Check each line of the entries below for the string "homed"; copy every line where it appears.

::: Data listing :::

-- ==== Sys2Proof/Machine/Motion.lean ====
section
/-! DEFINITION. Motion (R252 to R286): the axis states and commands, the profile generator, stopping, homing, PVT runs,
interpolation sets, the current and load-angle rules, and the PWM period. Positions are held in 2⁻¹⁶ microsteps (R252),
velocities too. -/

namespace Sys2Proof.Machine

/-- R257: the tick, in seconds. -/
def tickS : Rat := 1 / 10000

/-- R255: f_pwm of motion group g, in Hz. -/
def State.fpwm (s : State) (g : Nat) : Nat :=
  let f := s.fget Reg.MGP_PWM_FREQ g
  10000 * if 2 ≤ f ∧ f ≤ 8 then f else 4

/-- R257, R260: VMAX, held to 128 × f_pwm. -/
def State.vmax (s : State) (a : Nat) : Rat := (min (s.fget Reg.AX_VMAX_VMAX a) (128 * s.fpwm (a / 12)) : Nat)
/-- R257: ACC. -/
def State.acc (s : State) (a : Nat) : Rat := (s.fget Reg.AX_ACC_ACC a : Nat)
/-- R257: DEC. -/
def State.dec (s : State) (a : Nat) : Rat := (s.fget Reg.AX_DEC_DEC a : Nat)
/-- R284: QDEC; 0 is taken as DEC. -/
def State.qdec (s : State) (a : Nat) : Rat :=
  let q := s.fget Reg.AX_QDEC_QDEC a
  if q = 0 then s.dec a else (q : Nat)

/-- A signed 32-bit register field. -/
def State.sget (s : State) (f : Fld) (a : Nat) : Int := signed 32 (s.fget f a)

/-- R257: TARGET of the move of axis a. -/
def State.targetOf (s : State) (a : Nat) : Rat :=
  let x := s.axis a
  if x.ownTarget then x.target else (s.sget Reg.AX_TARGET_TARGET a : Rat)

/-- R252: a position as it is held. One that the format cannot hold has no stated value: it is the free value (log 8). -/
def posFit (free : Nat) (x : Rat) : Rat :=
  let y := fix 4 16 x
  if -(2 ^ 31 : Int) ≤ y ∧ y < (2 ^ 31 : Int) then y else (signed 48 free : Rat) / 65536

/-- R264: the encoder channel of axis a. -/
def State.encOf (s : State) (a : Nat) : Option Nat :=
  let c := s.fget Reg.AX_ENC_ENC_CH a
  if c < 96 then some c else none

/-- R264: the encoder's channel is in RUN. -/
def State.encRun (s : State) (a : Nat) : Bool :=
  match s.encOf a with
  | some c => (s.chan c).st == .run
  | none => false

/-- R264: the count of the encoder of axis a. -/
def State.encCount (s : State) (a : Nat) : Int :=
  match s.encOf a with
  | some c => (s.chan c).count
  | none => 0

/-- R264: pe. -/
def State.pe (s : State) (a : Nat) : Rat :=
  (s.axis a).eb + ((s.encCount a - (s.axis a).er : Int) : Rat) * (s.sget Reg.AX_ENC_SCALE_SCALE a : Rat) / 65536

/-- R264: EB and ER are latched so that pe = p. -/
def State.latchEnc (s : State) (a : Nat) : State :=
  s.modAxis a fun x => { x with eb := x.p, er := s.encCount a, peLast := x.p }

/-- R271, R276: an input is active at a qualified level. -/
def State.limActive (s : State) (a : Nat) (w : LimitInput) : Bool :=
  let (lvl, bit) := match w with
    | .limn => ((s.axis a).limn, 0)
    | .limp => ((s.axis a).limp, 1)
  match lvl with
  | some l => l != (s.fget Reg.AX_CFG_LIM_POL a).testBit bit
  | none => false

/-- R271: motion in a direction runs toward an active limit. -/
def State.intoLimit (s : State) (a : Nat) (r : Rat) : Bool :=
  s.fbit Reg.AX_CFG_LIM_EN a &&
  ((s.limActive a .limp && decide (0 < r)) || (s.limActive a .limn && decide (r < 0)))

/-- R253: the table address of a position. -/
def State.addrOf (s : State) (a : Nat) (q : Rat) : Nat :=
  let n := (q + 1 / 2).floor
  (((if s.fbit Reg.AX_CFG_DIR a then -n else n) + s.fget Reg.AX_CFG_ZERO a) % 1024).toNat

/-- Something happens at axis a, whose island must run. -/
def State.onAxis (s : State) (a : Nat) (f : State → State) : State :=
  if s.present .ax0 a then f (s.latch .ax0 a) else s

/-! ### Commands -/

/-- R256, R382: a FAULT may be left. -/
def State.faultFree (s : State) (a : Nat) : Bool := !(s.axis a).faultSev2 || s.axisAcked a

/-- R281: the valid members of set k of group g: slot and axis. -/
def State.setMembers (s : State) (g k : Nat) : List (Nat × Nat) :=
  ((List.range 8).filter fun i => s.fbit Reg.SET_MEM_VALID g k i).map fun i => (i, s.fget Reg.SET_MEM_AXIS g k i)

/-- R51: an interpolation set that axis a belongs to is moving, with the axis or, after its fault, without it. -/
def State.setMoves (s : State) (a : Nat) : Bool :=
  (List.range 16).any fun j => (s.mset (j / 2) (j % 2)).active && (s.setMembers (j / 2) (j % 2)).any fun e => e.2 == a

/-- R51, R256, R270: SVC_ENTER. -/
def specAxSvcEnter (s : State) (a : Nat) : CmdSpec :=
  { legal := !s.setMoves a && match (s.axis a).st with
      | .off | .disabled | .standstill => true
      | .fault => s.faultFree a
      | _ => false
    eff := fun s => s.modAxis a fun x =>
      { (if x.enabled then x.disable .service else { x with st := .service, enTill := 0 }) with remainV := false, faultSev2 := false } }

/-- AX_SVC_ENTER. -/
def execAxSvcEnter (t : Time) (m : Master) (ax : Nat) (s : State) : Host.Outcome State Fault Refusal :=
  let s := s.at t
  done ((s.onAxis ax id).command m .ax0 ax 0x10 0 false (some (specAxSvcEnter s ax)))

/-- R256: SVC_LEAVE and its configuration checks. -/
def specAxSvcLeave (s : State) (a : Nat) : CmdSpec :=
  let c := s.fget Reg.AX_ENC_ENC_CH a
  { legal := (s.axis a).st == .service
    cond := (decide (c < 96) || c == 0x7F) && !(s.fbit Reg.AX_FERR_FERR_EN a && c == 0x7F) &&
      s.fget Reg.AX_COIL_COIL_R a != 0
    eff := fun s => s.modAxis a fun x => { x with st := .disabled } }

/-- AX_SVC_LEAVE. -/
def execAxSvcLeave (t : Time) (m : Master) (ax : Nat) (s : State) : Host.Outcome State Fault Refusal :=
  let s := s.at t
  done ((s.onAxis ax id).command m .ax0 ax 0x11 0 false (some (specAxSvcLeave s ax)))

/-- R256, R270: OFF. -/
def specAxOff (s : State) (a : Nat) : CmdSpec :=
  { legal := (s.axis a).st == .service || (s.axis a).st == .disabled
    eff := fun s => s.modAxis a fun x => { x with st := .off, remainV := false } }

/-- AX_OFF. -/
def execAxOff (t : Time) (m : Master) (ax : Nat) (s : State) : Host.Outcome State Fault Refusal :=
  let s := s.at t
  done ((s.onAxis ax id).command m .ax0 ax 0x13 0 false (some (specAxOff s ax)))

/-- R272: KEEP: the held address is driven again; with an encoder in RUN, the position is checked first. -/
def State.enableKeep (s : State) (a : Nat) : State :=
  let x := s.axis a
  let pe := s.pe a
  if s.encRun a ∧ (s.fget Reg.AX_KEEP_TOL_KEEP_TOL a : Rat) < absRat (pe - x.p) then
    let p := posFit s.drawn ((pe + 1 / 2).floor : Rat)
    (s.drew.setAxis a { x with p := p, pPrev := p, q := p, homed := false, remainV := false, addr := s.addrOf a p,
                               peLast := pe }).raise Reg.AX0_CAUSE_POS_CHK a
  else s.setAxis a { x with addr := x.heldAddr, pPrev := x.p, q := x.p, peLast := pe }

/-- R272: LOSE: the address goes to the nearest full step, and p moves with it. -/
def State.enableLose (s : State) (a : Nat) : State :=
  let x := s.axis a
  let dest := (x.heldAddr + 128) / 256 * 256
  let d : Int := (dest : Int) - x.heldAddr
  let p := posFit s.drawn (x.p + (if s.fbit Reg.AX_CFG_DIR a then -d else d))
  (s.drew.setAxis a
    { x with p := p, pPrev := p, q := p, addr := dest % 1024, homed := false, remainV := false }).latchEnc a

/-- R256, R272, R376: ENABLE; under Device Safe the axis enters FAULT instead. -/
def specEnable (s : State) (a : Nat) : CmdSpec :=
  { legal := (s.axis a).st == .disabled && !(s.mgroup (a / 12)).vbusFault
    eff := fun s =>
      if s.kps.dsafe then s.modAxis a fun x => { x with st := .fault, faultSev2 := true }
      else
        (if s.fbit Reg.AX_CFG_STBY_MODE a then s.enableLose a else s.enableKeep a).modAxis a fun x =>
          { x with st := .standstill, stillTicks := 0, moved := false, stallRun := 0, ferrRun := 0, enAt := s.now } }

/-- ENABLE. -/
def execEnable (t : Time) (m : Master) (ax : Nat) (s : State) : Host.Outcome State Fault Refusal :=
  let s := s.at t
  done ((s.onAxis ax id).command m .ax0 ax 0x20 0 (s.gatedMotion (ax / 12)) (some (specEnable s ax)))

/-- R255: the length of a PWM period of motion group g, in ps. -/
def State.tpwm (s : State) (g : Nat) : Rat := 1000000000000 / (s.fpwm g : Rat)

/-- R256, R272, R466: DISABLE: the bridge pins are low at once; AXnn_EN stays high for one PWM period more. -/
def specDisable (s : State) (a : Nat) : CmdSpec :=
  { legal := (s.axis a).st == .standstill
    eff := fun s => s.modAxis a fun x => { x.disable .disabled with enTill := s.now + (s.tpwm (a / 12)).ceil.toNat } }

/-- DISABLE. -/
def execDisable (t : Time) (m : Master) (ax : Nat) (s : State) : Host.Outcome State Fault Refusal :=
  let s := s.at t
  done ((s.onAxis ax id).command m .ax0 ax 0x21 0 false (some (specDisable s ax)))

/-- The direction of the first motion of a move to `r` from the present position. -/
def firstMotion (v r : Rat) : Rat := if v = 0 then r else v

/-- R256 to R259, R271: MOVE. -/
def specMove (s : State) (a : Nat) : CmdSpec :=
  let x := s.axis a
  let r := (s.sget Reg.AX_TARGET_TARGET a : Rat) - x.p
  { legal := (x.st == .standstill || x.st == .moving) && x.inSet.isNone && x.pvt.isNone &&
      !s.intoLimit a (firstMotion x.v r)
    cond := s.fget Reg.AX_ACC_ACC a != 0 && s.fget Reg.AX_DEC_DEC a != 0
    eff := fun s => s.modAxis a fun x => { x with st := .moving, ownTarget := false, remainV := false } }

/-- MOVE. -/
def execMove (t : Time) (m : Master) (ax : Nat) (s : State) : Host.Outcome State Fault Refusal :=
  let s := s.at t
  done ((s.onAxis ax id).command m .ax0 ax 0x22 0 false (some (specMove s ax)))

/-- R269: the axis begins a stop: of a move, which keeps REMAIN, or of homing or a PVT run, which leaves it clear. -/
def Axis.beginStop (x : Axis) (k : StopKind) : Axis :=
  { x with
    st := .stopping, stop := k, moveStop := x.st == .moving && x.pvt.isNone
    remainV := if x.st == .moving && x.pvt.isNone then x.remainV else false
    pvt := none, homePhase := .none, qHist := [] }

/-- R271: a limit trip outside homing: QSTOP and LIMIT; in a set, the set brakes at its QDEC (R283). -/
def State.limitTrip (s : State) (a : Nat) : State :=
  let x := s.axis a
  let s := s.raise Reg.AX0_CAUSE_LIMIT a
  match x.inSet with
  | some k => s.brakeSet k
  | none => if x.st = .stopping then s.setAxis a { x with stop := .qdec } else s.setAxis a (x.beginStop .qdec)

:::

* [Your solution]
    (s.drew.setAxis a { x with p := p, pPrev := p, q := p, homed := false, remainV := false, addr := s.addrOf a p,
    { x with p := p, pPrev := p, q := p, addr := dest % 1024, homed := false, remainV := false }).latchEnc a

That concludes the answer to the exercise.